Arrive l’année 1846, la révolution polonaise, puis la contre-révolution des paysans galliciens, qui, restés fidèles à l’empereur, tournent leurs terribles faux contre leurs compatriotes insurgés, pillent, incendient les châteaux et massacrent les nobles. Les baillis s’efforcent d’étouffer la rage des paysans, mais personne ne se hasarde en rase campagne, sauf toutefois les juifs, car la faux meurtrière s’abaisse à leur aspect. Aussi les autorités leur confient-elles les dépêches, en les chargeant d’aller partout porter l’ordre de mettre fin au massacre.
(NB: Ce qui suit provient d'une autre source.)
-- ==== Sys2Proof/Laws/Ops.lean ====
section
/-! SUPPORT. One lemma per shared operation that says everything it can do; proofs about commands and steps cite these. -/

namespace Sys2Proof.Machine

/-! ### Checks and shared shapes of commands -/

theorem lengthError_eq_none {s : State} : s.lengthError = none ↔ s.inLen.toNat ≤ 256 := by
  simp [State.lengthError]

theorem lengthError_cases (s : State) : s.lengthError = none ∨ s.lengthError = some .badLength := by
  simp only [State.lengthError]; split <;> simp

theorem keyError_eq_none {s : State} {k : KeySource} : s.keyError k = none ↔ s.keyReady k := by
  cases k
  · exact lengthError_eq_none
  · simp only [State.keyError, State.keyReady]; split <;> simp_all

theorem keyError_cases (s : State) (k : KeySource) :
    s.keyError k = none ∨ s.keyError k = some .badLength ∨ s.keyError k = some .noKey := by
  cases k
  · exact (lengthError_cases s).imp id .inl
  · simp only [State.keyError]; split <;> simp

theorem stepError_eq_none {s : State} : s.stepError = none ↔ 1 ≤ s.stepSize.toNat ∧ s.stepSize.toNat ≤ 255 := by
  simp only [State.stepError]
  split <;> simp <;> omega

theorem stepError_cases (s : State) : s.stepError = none ∨ s.stepError = some .badStep := by
  simp only [State.stepError]; split <;> simp

theorem digitsError_eq_none {s : State} : s.digitsError = none ↔ 1 ≤ s.digits.toNat ∧ s.digits.toNat ≤ 9 := by
  simp only [State.digitsError]
  split <;> simp <;> omega

theorem digitsError_cases (s : State) : s.digitsError = none ∨ s.digitsError = some .badDigits := by
  simp only [State.digitsError]; split <;> simp

theorem textError_cases (t : List Byte) :
    textError t = some .nonAscii ∨ textError t = some .invalidChar ∨
      (textError t = none ∧ asciiText t = true ∧ inAlphabet (upperText t) = true) := by
  simp only [textError]
  split
  · simp
  · split <;> simp_all

/-- The two ways a checked command ends (R145). -/
theorem checked_cases (s : State) (err : Option ECode) (effect : State) :
    (∃ e, err = some e ∧ s.checked err effect = s.finish .idle e) ∨
      (err = none ∧ s.checked err effect = effect.finish .idle .ok) := by
  cases err <;> simp [State.checked]

/-- The three ways a command that samples the clock ends (R145, R155). -/
theorem timed_cases (s : State) (err : Option ECode) (body : State → State) :
    (∃ e, err = some e ∧ s.timed err body = s.finish .idle e) ∨
    (err = none ∧ s.clockSample = .beforeEpoch ∧ s.timed err body = s.sampled.finish .faulted .clockBeforeEpoch) ∨
    (∃ t, err = none ∧ s.clockSample = .secs t ∧
      s.timed err body = (body (s.sampled.writeTimeStep t)).finish .idle .ok) := by
  cases err with
  | some e => exact .inl ⟨e, rfl, rfl⟩
  | none =>
    cases h : s.clockSample with
    | beforeEpoch => exact .inr (.inl ⟨rfl, rfl, by simp [State.timed, h, State.takeReading]⟩)
    | secs t => exact .inr (.inr ⟨t, rfl, rfl, by simp [State.timed, h, State.takeReading]⟩)

/-- The three ways a command over a text ends (R97, R145). -/
theorem textCommand_cases (s : State) (output : List Byte → List Byte) (kv : Bool) :
    (s.lengthError = some .badLength ∧ s.textCommand output kv = s.finish .idle .badLength) ∨
    (∃ e, s.lengthError = none ∧ textError s.text = some e ∧
      s.textCommand output kv = s.withholdOutput.finish .idle e) ∨
    (s.lengthError = none ∧ textError s.text = none ∧
      s.textCommand output kv = (s.deliverOutput (output (upperText s.text)) kv).finish .idle .ok) := by
  rcases lengthError_cases s with h | h
  · cases ht : textError s.text with
    | some e => exact .inr (.inl ⟨e, h, rfl, by simp [State.textCommand, h, ht]⟩)
    | none => exact .inr (.inr ⟨h, rfl, by simp [State.textCommand, h, ht]⟩)
  · exact .inl ⟨h, by simp [State.textCommand, h]⟩

theorem text_length (s : State) : s.text.length = s.inLen.toNat := by
  simp [State.text, State.inBytes]

/-- Every command's meaning answers a next state. -/
theorem exec_next (i : Instr) (s : State) : ∃ t, exec i s = .next t := by
  cases i <;> exact ⟨_, rfl⟩

/-! ### Host accesses -/

/-- The three things a host read can be (R65). -/
theorem memRead_cases (off : Offset) (s : State) :
    (aligned off = false ∧ memRead off s = ⟨.busError, 0#32, s⟩) ∨
    (aligned off = true ∧ s.seq = .busy ∧ (slotOf off).isResult = true ∧
      memRead off s = ⟨.ok, Config.freeWord s.draws, { s with draws := s.draws + 1 }⟩) ∨
    (aligned off = true ∧ ¬ (s.seq = .busy ∧ (slotOf off).isResult = true) ∧
      memRead off s = ⟨.ok, s.slotValue off, s⟩) := by
  unfold memRead
  split
  · exact .inl ⟨by assumption, rfl⟩
  · split
    · rename_i h hb; exact .inr (.inl ⟨by simpa using h, hb.1, hb.2, rfl⟩)
    · rename_i h hb; exact .inr (.inr ⟨by simpa using h, hb, rfl⟩)

/-- The things a host write can be (R66). -/
theorem memWrite_cases (off : Offset) (v : Word) (s : State) :
    (aligned off = false ∧ memWrite off v s = ⟨.busError, s⟩) ∨
    (aligned off = true ∧ slotOf off = .status ∧
      memWrite off v s = ⟨.ok, if v.getLsbD 8 then s.clearOvr else s⟩) ∨
    (aligned off = true ∧ slotOf off ≠ .status ∧ s.seq = .busy ∧ memWrite off v s = ⟨.ok, s.setOvr⟩) ∨
    (aligned off = true ∧ slotOf off = .cmd ∧ s.seq = .idle ∧ memWrite off v s = ⟨.ok, s.accept v⟩) ∨
    (aligned off = true ∧ slotOf off = .cmd ∧ s.seq = .faulted ∧ memWrite off v s = ⟨.ok, s⟩) ∨
    (aligned off = true ∧ slotOf off ≠ .status ∧ slotOf off ≠ .cmd ∧ s.seq ≠ .busy ∧
      memWrite off v s = ⟨.ok, s.storeSlot off v⟩) := by
  unfold memWrite
  split
  · exact .inl ⟨by assumption, rfl⟩
  · rename_i ha
    have ha : aligned off = true := by simpa using ha
    split
    · rename_i h; exact .inr (.inl ⟨ha, h, rfl⟩)
    · rename_i hst
      split
      · rename_i h; exact .inr (.inr (.inl ⟨ha, hst, h, rfl⟩))
      · rename_i hb
        split
        · rename_i hc
          cases hq : s.seq with
          | idle => exact .inr (.inr (.inr (.inl ⟨ha, hc, rfl, by simp⟩)))
          | busy => exact absurd hq hb
          | faulted => exact .inr (.inr (.inr (.inr (.inl ⟨ha, hc, rfl, by simp⟩))))
        · rename_i hc; exact .inr (.inr (.inr (.inr (.inr ⟨ha, hst, hc, hb, rfl⟩))))

/-- Which registers a stored host write can change, and to what (R66): one of these, or nothing. -/
theorem storeSlot_cases (s : State) (off : Offset) (v : Word) :
    s.storeSlot off v = s ∨
    s.storeSlot off v = { s with inLen := v.setWidth 16 } ∨
    s.storeSlot off v = { s with digits := v.setWidth 8 } ∨
    (∃ x, s.storeSlot off v = { s with stepSize := x }) ∨
    (∃ x, s.storeSlot off v = { s with counter := x }) ∨
    s.storeSlot off v = { s with trunc := v.setWidth 31 } ∨
    (∃ k, s.storeSlot off v = { s with digest := s.digest.withWord k v }) ∨
    (slotOf off = .inBuf ∧ s.storeSlot off v = s.storeWord off.toNat v) := by
  unfold State.storeSlot
  split
  all_goals
    first
      | exact .inl rfl
      | exact .inr (.inl rfl)
      | exact .inr (.inr (.inl rfl))
      | exact .inr (.inr (.inr (.inl ⟨_, rfl⟩)))
      | exact .inr (.inr (.inr (.inr (.inl ⟨_, rfl⟩))))
      | exact .inr (.inr (.inr (.inr (.inr (.inl rfl)))))
      | exact .inr (.inr (.inr (.inr (.inr (.inr (.inl ⟨_, rfl⟩))))))
      | exact .inr (.inr (.inr (.inr (.inr (.inr (.inr ⟨by assumption, rfl⟩))))))

/-! ### Steps -/

/-- Whose turn it is (R165, R177). -/
theorem turn_cases (s : State) :
    (∃ rest, s.actions = .rst :: rest ∧ s.turn = .reset rest) ∨
    (s.seq = .busy ∧ (s.delay = 0 ∨ s.actions = []) ∧ (∀ rest, s.actions ≠ .rst :: rest) ∧ s.turn = .engine) ∨
    (∃ a rest, s.actions = a :: rest ∧ a ≠ .rst ∧ ¬ (s.seq = .busy ∧ s.delay = 0) ∧ s.turn = .act a rest) ∨
    (s.seq ≠ .busy ∧ s.actions = [] ∧ s.turn = .quiet) := by
  cases ha : s.actions with
  | nil =>
    by_cases hb : s.seq = .busy
    · refine .inr (.inl ⟨hb, .inr rfl, by simp, ?_⟩)
      simp [State.turn, State.turnWithoutReset, ha, hb]
    · exact .inr (.inr (.inr ⟨hb, rfl, by simp [State.turn, State.turnWithoutReset, ha, hb]⟩))
  | cons a rest =>
    by_cases hr : a = .rst
    · subst hr; exact .inl ⟨rest, rfl, by simp [State.turn, ha]⟩
    · have ht : s.turn = s.turnWithoutReset := by
        unfold State.turn
        split
        · rename_i rest' h
          exact absurd (List.cons.inj (ha.symm.trans h)).1 hr
        · rfl
      by_cases hb : s.seq = .busy ∧ s.delay = 0
      · refine .inr (.inl ⟨hb.1, .inl hb.2, ?_, ?_⟩)
        · intro rest' h; exact hr (List.cons.inj h).1
        · rw [ht, State.turnWithoutReset, if_pos hb]
      · refine .inr (.inr (.inl ⟨a, rest, rfl, hr, hb, ?_⟩))
        rw [ht, State.turnWithoutReset, if_neg hb, ha]

/-- Everything a step can do: reset, the engine's completion, an action, or nothing. -/
theorem step_cases (s : State) :
    (∃ rest, s.actions = .rst :: rest ∧ step s = .next (s.withActions rest).applyReset) ∨
    (s.seq = .busy ∧ (s.delay = 0 ∨ s.actions = []) ∧ (∀ rest, s.actions ≠ .rst :: rest) ∧ step s = engineStep s) ∨
    (∃ a rest, s.actions = a :: rest ∧ a ≠ .rst ∧ ¬ (s.seq = .busy ∧ s.delay = 0) ∧
      step s = perform a (s.withActions rest)) ∨
    (s.seq ≠ .busy ∧ s.actions = [] ∧ step s = .next s) := by
  rcases turn_cases s with ⟨rest, h, ht⟩ | ⟨h1, h2, h3, ht⟩ | ⟨a, rest, h1, h2, h3, ht⟩ | ⟨h1, h2, ht⟩
  · exact .inl ⟨rest, h, by simp [step, ht, perform]⟩
  · exact .inr (.inl ⟨h1, h2, h3, by simp [step, ht]⟩)
  · exact .inr (.inr (.inl ⟨a, rest, h1, h2, h3, by simp [step, ht]⟩))
  · exact .inr (.inr (.inr ⟨h1, h2, by simp [step, ht]⟩))

/-- What the engine's completion step can be: the decoded command, or ILLEGAL_CMD (R75, R176). -/
theorem engineStep_cases (s : State) :
    (∃ i, decode s.curCmd = .instr i ∧ engineStep s = exec i s) ∨
    (∃ r, decode s.curCmd = .reject r ∧ engineStep s = .next (s.finish .idle .illegalCmd)) := by
  cases h : decode s.curCmd with
  | instr i => exact .inl ⟨i, rfl, by simp [engineStep, h]⟩
  | reject r => exact .inr ⟨r, rfl, by simp [engineStep, h]⟩

theorem dropResets_head (l rest : List Action) : dropResets l ≠ .rst :: rest := by
  induction l with
  | nil => simp [dropResets]
  | cons a l ih =>
    cases a <;> simp [dropResets, ih]

/-- A presented word is completed by the very next step. -/
theorem step_present (s : State) (w : Word) : step (s.present w) = engineStep (s.present w) := by
  rcases step_cases (s.present w) with ⟨rest, h, _⟩ | ⟨_, _, _, h⟩ | ⟨a, rest, _, _, h, _⟩ | ⟨h, _, _⟩
  · exact absurd h (dropResets_head s.actions rest)
  · exact h
  · exact absurd ⟨rfl, rfl⟩ h
  · exact absurd rfl h

end Sys2Proof.Machine
end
Mais voilà qu’un matin on reçoit la nouvelle que les paysans ont investi Brzosteck par un blocus en règle. Le chef militaire du district voudrait envoyer un messager de confiance, un juif naturellement, avec mission de sauver les deux châtelains. Qui peut mener à bien une pareille tentative ? Jossel seul. Il est choisi à l’unanimité ; il brûle déjà de partir ; son joli visage resplendit de courage et d’enthousiasme, tandis qu’Abe Nahum Wasserkrug se sent aux portes du tombeau. Pendant que son fils fait ses derniers préparatifs, il se traîne jusqu’à l’école, il implore le Très-Haut ; un combat s’engage au dedans de lui, son amour paternel et sa poltronnerie sont aux prises. Il jette à Dieu des cris désespérés, il supplie l’Éternel de lui faire entendre quelque voix céleste qui lui serve d’oracle et lui indique la route à suivre. Il écoute, dresse l’oreille, et tout à coup il entend ces versets que lit un des élèves de l’école : « Pharaon entra dans la mer avec son armée, avec ses cavaliers et ses chariots, et l’Éternel les engloutit tous dans les flots ; mais les enfants d’Israël, qui fuyaient à travers l’Océan, le passèrent à pied sec. »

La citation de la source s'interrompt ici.